EXERCISE GOAL: Once the line containing "def Geo.r (g" is found in the records below, return it and each following line exactly, up to and including the line containing "def Geo.onWay (g", and nothing else.
----- MATERIALS PROVIDED -----
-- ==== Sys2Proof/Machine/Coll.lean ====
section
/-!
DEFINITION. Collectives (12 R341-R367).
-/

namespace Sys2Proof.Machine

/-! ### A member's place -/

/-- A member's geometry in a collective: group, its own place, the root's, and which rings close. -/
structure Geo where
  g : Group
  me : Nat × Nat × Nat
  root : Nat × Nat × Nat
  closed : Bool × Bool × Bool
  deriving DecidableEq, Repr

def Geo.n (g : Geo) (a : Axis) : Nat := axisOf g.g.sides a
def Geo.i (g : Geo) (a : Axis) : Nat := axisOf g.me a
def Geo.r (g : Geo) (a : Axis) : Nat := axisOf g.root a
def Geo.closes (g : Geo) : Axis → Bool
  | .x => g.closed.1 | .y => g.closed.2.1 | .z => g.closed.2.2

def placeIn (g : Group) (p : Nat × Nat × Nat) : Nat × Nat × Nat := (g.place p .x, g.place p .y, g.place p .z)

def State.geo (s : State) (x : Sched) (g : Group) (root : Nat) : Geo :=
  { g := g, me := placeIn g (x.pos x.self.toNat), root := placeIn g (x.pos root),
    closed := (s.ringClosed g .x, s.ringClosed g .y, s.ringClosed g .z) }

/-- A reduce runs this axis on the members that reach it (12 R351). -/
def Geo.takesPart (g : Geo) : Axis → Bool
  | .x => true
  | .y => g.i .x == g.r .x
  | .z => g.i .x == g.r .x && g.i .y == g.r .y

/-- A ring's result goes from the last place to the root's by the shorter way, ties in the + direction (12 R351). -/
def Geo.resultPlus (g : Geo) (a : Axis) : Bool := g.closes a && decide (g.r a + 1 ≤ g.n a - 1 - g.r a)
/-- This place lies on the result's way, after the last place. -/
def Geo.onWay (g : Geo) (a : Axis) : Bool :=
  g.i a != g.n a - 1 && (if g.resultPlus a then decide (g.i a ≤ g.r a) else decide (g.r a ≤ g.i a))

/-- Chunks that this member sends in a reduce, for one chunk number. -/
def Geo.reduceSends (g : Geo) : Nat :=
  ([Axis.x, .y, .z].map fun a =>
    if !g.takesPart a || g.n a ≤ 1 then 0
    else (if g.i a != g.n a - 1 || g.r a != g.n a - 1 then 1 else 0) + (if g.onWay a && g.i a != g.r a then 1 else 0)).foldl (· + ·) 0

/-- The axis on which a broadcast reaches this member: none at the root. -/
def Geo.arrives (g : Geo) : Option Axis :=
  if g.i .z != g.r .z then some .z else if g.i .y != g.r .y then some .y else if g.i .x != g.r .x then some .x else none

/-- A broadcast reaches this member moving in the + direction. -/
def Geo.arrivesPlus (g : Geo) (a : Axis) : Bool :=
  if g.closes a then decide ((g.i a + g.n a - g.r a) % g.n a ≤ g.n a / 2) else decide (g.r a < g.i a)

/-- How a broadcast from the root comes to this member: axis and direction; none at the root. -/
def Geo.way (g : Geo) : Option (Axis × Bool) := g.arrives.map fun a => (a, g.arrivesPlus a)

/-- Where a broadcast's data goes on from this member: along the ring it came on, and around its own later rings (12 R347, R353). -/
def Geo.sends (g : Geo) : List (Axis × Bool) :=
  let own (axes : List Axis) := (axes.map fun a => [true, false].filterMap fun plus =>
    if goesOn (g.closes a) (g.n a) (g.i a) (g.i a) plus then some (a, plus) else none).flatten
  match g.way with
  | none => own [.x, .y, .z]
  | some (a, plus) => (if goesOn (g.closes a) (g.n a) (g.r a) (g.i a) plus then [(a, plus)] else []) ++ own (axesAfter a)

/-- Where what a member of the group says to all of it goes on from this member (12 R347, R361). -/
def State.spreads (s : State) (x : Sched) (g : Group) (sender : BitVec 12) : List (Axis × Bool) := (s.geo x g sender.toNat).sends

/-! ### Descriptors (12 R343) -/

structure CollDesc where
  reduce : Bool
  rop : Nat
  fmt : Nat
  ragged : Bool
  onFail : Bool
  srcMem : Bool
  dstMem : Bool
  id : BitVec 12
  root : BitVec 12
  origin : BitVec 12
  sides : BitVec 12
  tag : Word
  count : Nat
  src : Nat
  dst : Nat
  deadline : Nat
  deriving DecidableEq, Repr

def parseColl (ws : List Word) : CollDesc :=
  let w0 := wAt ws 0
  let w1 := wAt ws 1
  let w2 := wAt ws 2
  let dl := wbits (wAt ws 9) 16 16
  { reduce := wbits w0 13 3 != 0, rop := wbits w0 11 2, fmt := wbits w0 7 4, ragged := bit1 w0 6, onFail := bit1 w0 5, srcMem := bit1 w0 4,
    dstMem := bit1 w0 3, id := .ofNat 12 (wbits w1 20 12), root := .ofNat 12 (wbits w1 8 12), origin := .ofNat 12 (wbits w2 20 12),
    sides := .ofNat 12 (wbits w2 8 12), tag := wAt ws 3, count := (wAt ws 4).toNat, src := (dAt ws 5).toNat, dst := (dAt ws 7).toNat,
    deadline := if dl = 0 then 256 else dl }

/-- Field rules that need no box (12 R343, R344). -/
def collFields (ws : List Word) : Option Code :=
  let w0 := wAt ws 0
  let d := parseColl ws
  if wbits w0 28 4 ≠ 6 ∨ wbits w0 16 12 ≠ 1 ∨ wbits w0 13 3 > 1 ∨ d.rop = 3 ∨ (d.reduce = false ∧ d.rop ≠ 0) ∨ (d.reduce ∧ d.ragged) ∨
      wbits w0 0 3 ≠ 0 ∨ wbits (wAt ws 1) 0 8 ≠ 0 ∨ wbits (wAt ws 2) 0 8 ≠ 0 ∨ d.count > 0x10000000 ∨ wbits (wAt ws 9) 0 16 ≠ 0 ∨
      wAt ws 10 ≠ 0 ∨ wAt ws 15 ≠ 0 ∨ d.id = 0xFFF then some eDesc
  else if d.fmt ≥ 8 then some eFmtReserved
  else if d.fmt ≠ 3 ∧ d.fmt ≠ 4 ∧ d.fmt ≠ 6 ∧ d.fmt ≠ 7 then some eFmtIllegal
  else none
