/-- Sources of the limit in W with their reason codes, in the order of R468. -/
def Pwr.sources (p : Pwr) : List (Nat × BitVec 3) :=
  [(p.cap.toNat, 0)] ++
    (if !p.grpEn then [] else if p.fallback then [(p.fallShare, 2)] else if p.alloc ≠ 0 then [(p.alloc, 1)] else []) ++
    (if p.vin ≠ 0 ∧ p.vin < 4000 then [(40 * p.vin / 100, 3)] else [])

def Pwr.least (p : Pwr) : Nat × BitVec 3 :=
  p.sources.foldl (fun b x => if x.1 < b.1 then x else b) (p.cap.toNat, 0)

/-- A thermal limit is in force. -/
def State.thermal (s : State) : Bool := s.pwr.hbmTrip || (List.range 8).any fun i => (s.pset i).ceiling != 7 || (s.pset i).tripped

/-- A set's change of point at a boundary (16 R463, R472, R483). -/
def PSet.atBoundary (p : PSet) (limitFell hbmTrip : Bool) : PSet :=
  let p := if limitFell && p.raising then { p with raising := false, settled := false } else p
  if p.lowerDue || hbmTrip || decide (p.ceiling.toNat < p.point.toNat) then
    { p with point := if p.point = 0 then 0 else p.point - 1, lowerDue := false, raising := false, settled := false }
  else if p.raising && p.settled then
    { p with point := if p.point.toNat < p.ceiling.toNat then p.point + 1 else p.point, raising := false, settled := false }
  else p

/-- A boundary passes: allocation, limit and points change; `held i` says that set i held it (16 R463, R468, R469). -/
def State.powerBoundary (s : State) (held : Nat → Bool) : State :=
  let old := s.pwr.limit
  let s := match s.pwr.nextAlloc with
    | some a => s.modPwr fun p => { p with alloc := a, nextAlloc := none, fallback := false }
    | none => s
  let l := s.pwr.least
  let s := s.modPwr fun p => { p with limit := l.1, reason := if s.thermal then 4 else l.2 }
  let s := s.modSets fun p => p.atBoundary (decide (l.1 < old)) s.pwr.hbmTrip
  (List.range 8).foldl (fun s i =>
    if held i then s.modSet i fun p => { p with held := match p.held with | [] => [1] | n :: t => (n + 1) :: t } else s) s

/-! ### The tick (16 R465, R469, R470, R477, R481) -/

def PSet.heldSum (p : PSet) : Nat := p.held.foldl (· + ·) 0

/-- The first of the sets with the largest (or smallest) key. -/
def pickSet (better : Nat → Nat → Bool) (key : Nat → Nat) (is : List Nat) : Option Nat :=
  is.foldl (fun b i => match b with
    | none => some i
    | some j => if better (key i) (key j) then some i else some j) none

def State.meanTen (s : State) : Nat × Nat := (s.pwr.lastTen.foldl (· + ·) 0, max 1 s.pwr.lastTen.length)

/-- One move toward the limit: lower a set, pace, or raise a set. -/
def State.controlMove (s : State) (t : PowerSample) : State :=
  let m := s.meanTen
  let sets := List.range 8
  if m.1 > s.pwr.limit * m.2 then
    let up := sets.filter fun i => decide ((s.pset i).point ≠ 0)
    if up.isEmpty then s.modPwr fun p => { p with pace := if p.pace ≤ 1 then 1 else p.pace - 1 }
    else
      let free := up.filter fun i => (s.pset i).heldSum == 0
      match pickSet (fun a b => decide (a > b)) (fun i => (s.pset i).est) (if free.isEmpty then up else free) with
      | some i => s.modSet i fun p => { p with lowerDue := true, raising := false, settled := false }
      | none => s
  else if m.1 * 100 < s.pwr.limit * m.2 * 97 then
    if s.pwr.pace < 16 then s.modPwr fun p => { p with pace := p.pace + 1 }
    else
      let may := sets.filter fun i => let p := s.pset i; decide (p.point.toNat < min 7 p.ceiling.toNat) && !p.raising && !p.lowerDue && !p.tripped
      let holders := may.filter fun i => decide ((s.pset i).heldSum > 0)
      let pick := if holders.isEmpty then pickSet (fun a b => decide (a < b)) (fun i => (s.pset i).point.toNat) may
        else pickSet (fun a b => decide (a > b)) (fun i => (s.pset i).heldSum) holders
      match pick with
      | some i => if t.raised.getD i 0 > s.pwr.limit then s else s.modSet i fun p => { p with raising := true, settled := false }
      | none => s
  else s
-----
PROBLEM SOLUTION:
def Geo.r (g : Geo) (a : Axis) : Nat := axisOf g.root a
def Geo.closes (g : Geo) : Axis → Bool
  | .x => g.closed.1 | .y => g.closed.2.1 | .z => g.closed.2.2

def placeIn (g : Group) (p : Nat × Nat × Nat) : Nat × Nat × Nat := (g.place p .x, g.place p .y, g.place p .z)

def State.geo (s : State) (x : Sched) (g : Group) (root : Nat) : Geo :=
  { g := g, me := placeIn g (x.pos x.self.toNat), root := placeIn g (x.pos root),
    closed := (s.ringClosed g .x, s.ringClosed g .y, s.ringClosed g .z) }

/-- A reduce runs this axis on the members that reach it (12 R351). -/
def Geo.takesPart (g : Geo) : Axis → Bool
  | .x => true
  | .y => g.i .x == g.r .x
  | .z => g.i .x == g.r .x && g.i .y == g.r .y

/-- A ring's result goes from the last place to the root's by the shorter way, ties in the + direction (12 R351). -/
def Geo.resultPlus (g : Geo) (a : Axis) : Bool := g.closes a && decide (g.r a + 1 ≤ g.n a - 1 - g.r a)
/-- This place lies on the result's way, after the last place. -/
def Geo.onWay (g : Geo) (a : Axis) : Bool :=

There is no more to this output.